Epidemiologists are often interested in questions related to the transmission of an infectious disease at the individual level. For example, whether susceptibility differs by individual-level characteristics such as age (Cohen et al., 1997;Davies et al., 2020), or how far an infected individual could realistically spread the disease (Hu et al., 2021;Lichtemberg et al., 2022). Individual-level models (ILMs) of infectious disease transmission (Deardon et al., 2010) can be valuable tools for helping answer these types of questions (Vynnycky and White, 2010). These approaches model each individual in the population moving through different disease states, such as susceptible, infectious, and removed (Ward et al., 2025). Transitions between states can occur in continuous (Almutiry et al., 2021) or discrete (Warriyar et al., 2020) time. We will focus on discrete time. For discrete-time models, the probability of infection at each time step may depend on the number of infectious individuals in the population, their distance from the susceptible individual, and the inherent susceptibility or infectivity of individuals, which may vary with covariates (Keeling et al., 2001;Mahsin et al., 2022). Therefore, these models can describe a wide range of complex mixing patterns.
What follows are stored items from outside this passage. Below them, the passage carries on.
/-! ## Requantization (43_requantization.md) -/

/-- R172: `rhaz P r` is `P / 2^r` rounded to the nearest integer, a tie away from zero, and symmetric; `scaled` is one such rounding of the
exact product, by `31 - S` bits. -/
def Obligations.RoundsHalfAwayFromZero : Prop :=
  ∀ (P : Int) (r : Nat),
    2 * |rhaz P r * 2 ^ r - P| ≤ 2 ^ r ∧
    (2 * |rhaz P r * 2 ^ r - P| = 2 ^ r → |P| < |rhaz P r * 2 ^ r|) ∧
    rhaz (-P) r = -rhaz P r ∧
    ∀ (acc M S : Int), P = acc * M → (r : Int) = 31 - S → scaled acc M S = rhaz P r

/-- R180: `scaled` is the integer nearest to `acc * M * 2^(S - 31)`, a tie going to the integer of larger magnitude; S = 31 gives the product
itself, M = 2^30 with S = 0 half of the accumulator rounded half away from zero, and with S = 1 the accumulator. -/
def Obligations.ScalingLandmarks : Prop :=
  (∀ (acc M S : Int) (r : Nat), (r : Int) = 31 - S →
    2 * |scaled acc M S * 2 ^ r - acc * M| ≤ 2 ^ r ∧
    (2 * |scaled acc M S * 2 ^ r - acc * M| = 2 ^ r → |acc * M| < |scaled acc M S * 2 ^ r|)) ∧
  ∀ acc M : Int, scaled acc M 31 = acc * M ∧ scaled acc (2 ^ 30) 1 = acc ∧
    (0 ≤ acc → scaled acc (2 ^ 30) 0 = (acc + 1) / 2) ∧ (acc < 0 → scaled acc (2 ^ 30) 0 = -((1 - acc) / 2))

/-- R181: every requantized value lies in the output representation's range, for every accumulator, table entry, zero point and bounds. -/
def Obligations.RequantizedInRange : Prop :=
  ∀ acc M S zpo amin amax : Int,
    (-128 ≤ requant acc M S zpo amin amax .int8 ∧ requant acc M S zpo amin amax .int8 ≤ 127) ∧
    (-32768 ≤ requant acc M S zpo amin amax .int16 ∧ requant acc M S zpo amin amax .int16 ≤ 32767)

/-- R179: a zero multiplier scales to 0, a negative one to the opposite sign. -/
def Obligations.MultiplierSign : Prop :=
  ∀ acc M S : Int, (M = 0 → scaled acc M S = 0) ∧ (M < 0 → 0 ≤ acc → scaled acc M S ≤ 0) ∧ (M < 0 → acc ≤ 0 → 0 ≤ scaled acc M S)

/-- R183: with every filter element 0, or every input element read equal to IN_ZP, and the bias absent or 0, the output is OUT_ZP clamped to the
activation bounds and the output range, for any table entry. -/
def Obligations.DegenerateOutput : Prop :=
  ∀ (i : Instr) (o : Operands) (qt m : Memory) (e : Elem), IntegerForm i.form →
    ((∀ t ∈ terms i.form o e, filterElem i.form o m t.2 = 0) ∨
      (∀ t ∈ terms i.form o e, readSigned m t.1 (tagSize i.form.inType) = o.inZp)) →
    biasValue i.form o m e.oc = 0 →
    outputValue i.form o qt m e =
      min (max (min (max o.outZp o.actMin) o.actMax) (tagMin i.form.outType)) (tagMax i.form.outType)

/-! ## The commands (44_conv.md, 45_dwconv.md) -/

/-- R190, R200, R160, R161: a float convolution that executes normally succeeds; each output element is FLOAT_CONV of its terms and bias; no
byte outside the OUT region and nothing but STATUS changes. It holds for every FLOAT_CONV. -/
def Obligations.FloatConvolutionCompletes : Prop :=
  ∀ (i : Instr) (s : State), i ∈ [Instr.convF32, .convF32Nb, .dwconvF32, .dwconvF32Nb] → Accepted i.form s →
    ∃ m, exec i s = .next (succeeded s m) ∧
      (∀ n oy ox oc, n < s.operands.N → oy < s.operands.OH → ox < s.operands.OW → oc < s.operands.OC →
        memRead m (addrOut i.form s.operands n oy ox oc) 4 =
          Config.floatConv (floatTerms i.form s.operands s.mem ⟨n, oy, ox, oc⟩)
            (if i.form.biasType = .absent then none else some (memRead s.mem (s.operands.biasAddr + oc * 4) 4))) ∧
      (∀ a, ¬ (s.operands.outAddr ≤ a ∧ a < s.operands.outAddr + eOut s.operands * 4) → Memory.get m a = Memory.get s.mem a)

/-- R191, R193, R194, R162: a standard integer convolution with an int8 filter that executes normally succeeds; each output element reads back as
the requantization of its accumulator with its own channel's table entry; no byte outside the OUT region and nothing but STATUS
changes. -/
def Obligations.IntegerConvolutionCompletes : Prop :=
  ∀ (i : Instr) (s : State), i ∈ [Instr.convI8, .convI8Nb, .convI16, .convI16Nb, .convI16b64] → Accepted i.form s →
    ∃ m, exec i s = .next (succeeded s m) ∧
      (∀ n oy ox oc, n < s.operands.N → oy < s.operands.OH → ox < s.operands.OW → oc < s.operands.OC →
        readSigned m (addrOut i.form s.operands n oy ox oc) (tagSize i.form.outType) =
          requant (accumulate i.form s.operands s.mem ⟨n, oy, ox, oc⟩)
            (readSigned s.mem (s.operands.qtabAddr + 8 * oc) 4) (readSigned s.mem (s.operands.qtabAddr + 8 * oc + 4) 4)
            s.operands.outZp s.operands.actMin s.operands.actMax i.form.outType) ∧
      (∀ a, ¬ (s.operands.outAddr ≤ a ∧ a < s.operands.outAddr + eOut s.operands * tagSize i.form.outType) →
        Memory.get m a = Memory.get s.mem a)

/-- R201, R203, R204, R162: the same for the depthwise integer convolutions with an int8 filter. -/
def Obligations.IntegerDepthwiseCompletes : Prop :=
  ∀ (i : Instr) (s : State), i ∈ [Instr.dwconvI8, .dwconvI8Nb, .dwconvI16, .dwconvI16Nb, .dwconvI16b64] → Accepted i.form s →
    ∃ m, exec i s = .next (succeeded s m) ∧
      (∀ n oy ox oc, n < s.operands.N → oy < s.operands.OH → ox < s.operands.OW → oc < s.operands.OC →
        readSigned m (addrOut i.form s.operands n oy ox oc) (tagSize i.form.outType) =
          requant (accumulate i.form s.operands s.mem ⟨n, oy, ox, oc⟩)
            (readSigned s.mem (s.operands.qtabAddr + 8 * oc) 4) (readSigned s.mem (s.operands.qtabAddr + 8 * oc + 4) 4)
            s.operands.outZp s.operands.actMin s.operands.actMax i.form.outType) ∧
      (∀ a, ¬ (s.operands.outAddr ≤ a ∧ a < s.operands.outAddr + eOut s.operands * tagSize i.form.outType) →
        Memory.get m a = Memory.get s.mem a)

/-- R192, R202, R87, R158: a convolution with a packed filter that executes normally succeeds; its first E_flt scratch bytes hold the unpacked
filter; each output element is the requantization of the wrapped sum of its terms with the filter elements unpacked from FLT_ADDR; no byte
outside the OUT and SCR regions and nothing but STATUS changes. -/
def Obligations.PackedConvolutionCompletes : Prop :=
  ∀ (i : Instr) (s : State), i ∈ [Instr.convI8w4, .convI8w4Nb, .dwconvI8w4, .dwconvI8w4Nb] → Accepted i.form s →
    ∃ m, exec i s = .next (succeeded s m) ∧
      (∀ x < eFlt i.form.op s.operands,
        Memory.get m (s.operands.scratchAddr + x) = BitVec.ofInt 8 (unpackElem s.mem s.operands.fltAddr x)) ∧
      (∀ n oy ox oc, n < s.operands.N → oy < s.operands.OH → ox < s.operands.OW → oc < s.operands.OC →
        readSigned m (addrOut i.form s.operands n oy ox oc) 1 =
          requant (wrap 32 (((terms i.form s.operands ⟨n, oy, ox, oc⟩).map fun t =>
              (readSigned s.mem t.1 1 - s.operands.inZp) * unpackElem s.mem s.operands.fltAddr t.2).sum +
              biasValue i.form s.operands s.mem oc))
            (readSigned s.mem (s.operands.qtabAddr + 8 * oc) 4) (readSigned s.mem (s.operands.qtabAddr + 8 * oc + 4) 4)
            s.operands.outZp s.operands.actMin s.operands.actMax .int8) ∧
      (∀ a, ¬ (s.operands.outAddr ≤ a ∧ a < s.operands.outAddr + eOut s.operands) →
        ¬ (s.operands.scratchAddr ≤ a ∧ a < s.operands.scratchAddr + eFlt i.form.op s.operands) →
        Memory.get m a = Memory.get s.mem a)

/-- R205: depthwise with DM = 1, a 1x1 kernel, no padding, stride 1 and OH = IH, OW = IW is per-channel scaling. -/
def Obligations.PointwiseDepthwiseScales : Prop :=
  ∀ (i : Instr) (o : Operands) (qt m : Memory) (n h w c : Nat), IntegerForm i.form → i.form.op = .dwconv →
    o.DM = 1 → o.KH = 1 → o.KW = 1 → o.PH = 0 → o.PW = 0 → o.SH = 1 → o.SW = 1 → h < o.IH → w < o.IW →
    outputValue i.form o qt m ⟨n, h, w, c⟩ =
      requant (wrap (accWidth i.form)
          ((readSigned m (addrIn i.form o n h w c) (tagSize i.form.inType) - o.inZp) * filterElem i.form o m c +
            biasValue i.form o m c))
        (multiplier qt o c) (shift qt o c) o.outZp o.actMin o.actMax i.form.outType

/-- R134: a successful command run a second time from the memory it left, with no host write between, succeeds again and leaves the same
memory. -/
def Obligations.SuccessfulCommandIdempotent : Prop :=
  ∀ (i : Instr) (s : State), Accepted i.form s → ∃ m m', exec i s = .next (succeeded s m) ∧
    exec i { s with mem := m } = .next (succeeded { s with mem := m } m') ∧ ∀ a, Memory.get m' a = Memory.get m a

/-- R135: a command with no output element (UNPACK4: no filter element) that passes every check writes nothing, but for the unpacked scratch bytes
of a packed convolution, and succeeds; a packed one that passes has SCRATCH_LEN above 0. -/
def Obligations.EmptyWorkSucceeds : Prop :=
  ∀ (i : Instr) (s : State), Accepted i.form s → (if i = .unpack4 then eFlt .unpack4 s.operands = 0 else eOut s.operands = 0) →
    (i.form.fltType = .int4p → 0 < s.operands.scratchLen) ∧
    ∃ m, exec i s = .next (succeeded s m) ∧
      ∀ a, ¬ (i.form.fltType = .int4p ∧ s.operands.scratchAddr ≤ a ∧ a < s.operands.scratchAddr + eFlt i.form.op s.operands) →
        Memory.get m a = Memory.get s.mem a

/-- R133: two runs of a command from the same descriptor registers, data memory and platform, ERR_INFO and ERR_ADDR cleared as START leaves
them, end with the same error code and the same bytes outside OUT and SCR; unless an execution-phase bus error ends them, also with the
same ERR_INFO, ERR_ADDR and memory. -/
def Obligations.OutcomeIsDetermined : Prop :=
  ∀ (i : Instr) (s s' t t' : State), exec i s = .next t → exec i s' = .next t' →
    s.eng.desc = s'.eng.desc → s.mem = s'.mem → s.platform = s'.platform →
    s.eng.errInfo = 0#32 → s'.eng.errInfo = 0#32 → s.eng.errAddr = 0#32 → s'.eng.errAddr = 0#32 →
    t.eng.err = t'.eng.err ∧ t.eng.errCode = t'.eng.errCode ∧
    (∀ a, OutsideWritten i.form s.operands a → Memory.get t.mem a = Memory.get t'.mem a) ∧
    ((AllAdmitted i.form s ∨ ¬ NoCheckHolds i.form s.operands ∨ ¬ TableGood i.form s) →
      t.eng.errInfo = t'.eng.errInfo ∧ t.eng.errAddr = t'.eng.errAddr ∧ t.mem = t'.mem)

/-- A command does not depend on the registers the table of R44 marks as ignored by it: with those changed, it ends the same way and leaves them
as they are. -/
def Obligations.IgnoredRegistersDoNotMatter : Prop :=
  ∀ (i : Instr) (s t : State) (d : Descriptors), exec i s = .next t →
    (d.dimIC = s.eng.desc.dimIC ∧ d.dimOC = s.eng.desc.dimOC ∧ d.dimKH = s.eng.desc.dimKH ∧ d.dimKW = s.eng.desc.dimKW ∧
      d.fltAddr = s.eng.desc.fltAddr) →
    (i ≠ .unpack4 → d.dimN = s.eng.desc.dimN ∧ d.dimIH = s.eng.desc.dimIH ∧ d.dimIW = s.eng.desc.dimIW ∧
      d.dimOH = s.eng.desc.dimOH ∧ d.dimOW = s.eng.desc.dimOW ∧ d.strideH = s.eng.desc.strideH ∧ d.strideW = s.eng.desc.strideW ∧
      d.dilH = s.eng.desc.dilH ∧ d.dilW = s.eng.desc.dilW ∧ d.padH = s.eng.desc.padH ∧ d.padW = s.eng.desc.padW ∧
      d.inAddr = s.eng.desc.inAddr ∧ d.outAddr = s.eng.desc.outAddr) →
    (i.form.op = .dwconv → d.depthMult = s.eng.desc.depthMult) →
    (IntegerForm i.form → d.inZp = s.eng.desc.inZp ∧ d.outZp = s.eng.desc.outZp ∧ d.actMin = s.eng.desc.actMin ∧
      d.actMax = s.eng.desc.actMax ∧ d.qtabAddr = s.eng.desc.qtabAddr ∧ d.qtabLen = s.eng.desc.qtabLen) →
    (i.form.biasType ≠ .absent → d.biasAddr = s.eng.desc.biasAddr) →
    (i.form.fltType = .int4p → d.scratchAddr = s.eng.desc.scratchAddr ∧ d.scratchLen = s.eng.desc.scratchLen) →
    exec i { s with eng := { s.eng with desc := d } } = .next { t with eng := { t.eng with desc := d } }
However, a significant challenge with fitting ILMs to individual-level epidemic data is that we usually only know when an individual was detected (e.g, showed symptoms), not when they were infected or removed (Touloupou et al., 2020). For example, in Section 4.2, we look at an experiment on the spread of tomato spotted wilt virus (TSWV) in pepper plants, which was described in Hughes et al. (1997) and analyzed using ILMs by Almutiry et al. (2021). The experimenters only monitored a plant until symptoms of TSWV appeared, so that the data consists of a single detection time for each detected plant (corresponding to observed symptom onset). Since symptoms of TSWV take 2-4 weeks to appear in a plant, plants were likely infected before they were detected. Furthermore, signs of TSWV can be difficult to spot in a plant; therefore, it is possible that the experimenters never detected some infected plants. In this example, we do not know the infection or removal times or even how many plants were infected, which makes inference challenging.

The most popular way to account for uncertain infection and removal times in epidemic modelling is to treat them as unknown parameters of the model within a Bayesian framework, which is known as data augmentation (DA) (O’Neill, 2002;O’Neill and Kypraios, 2019).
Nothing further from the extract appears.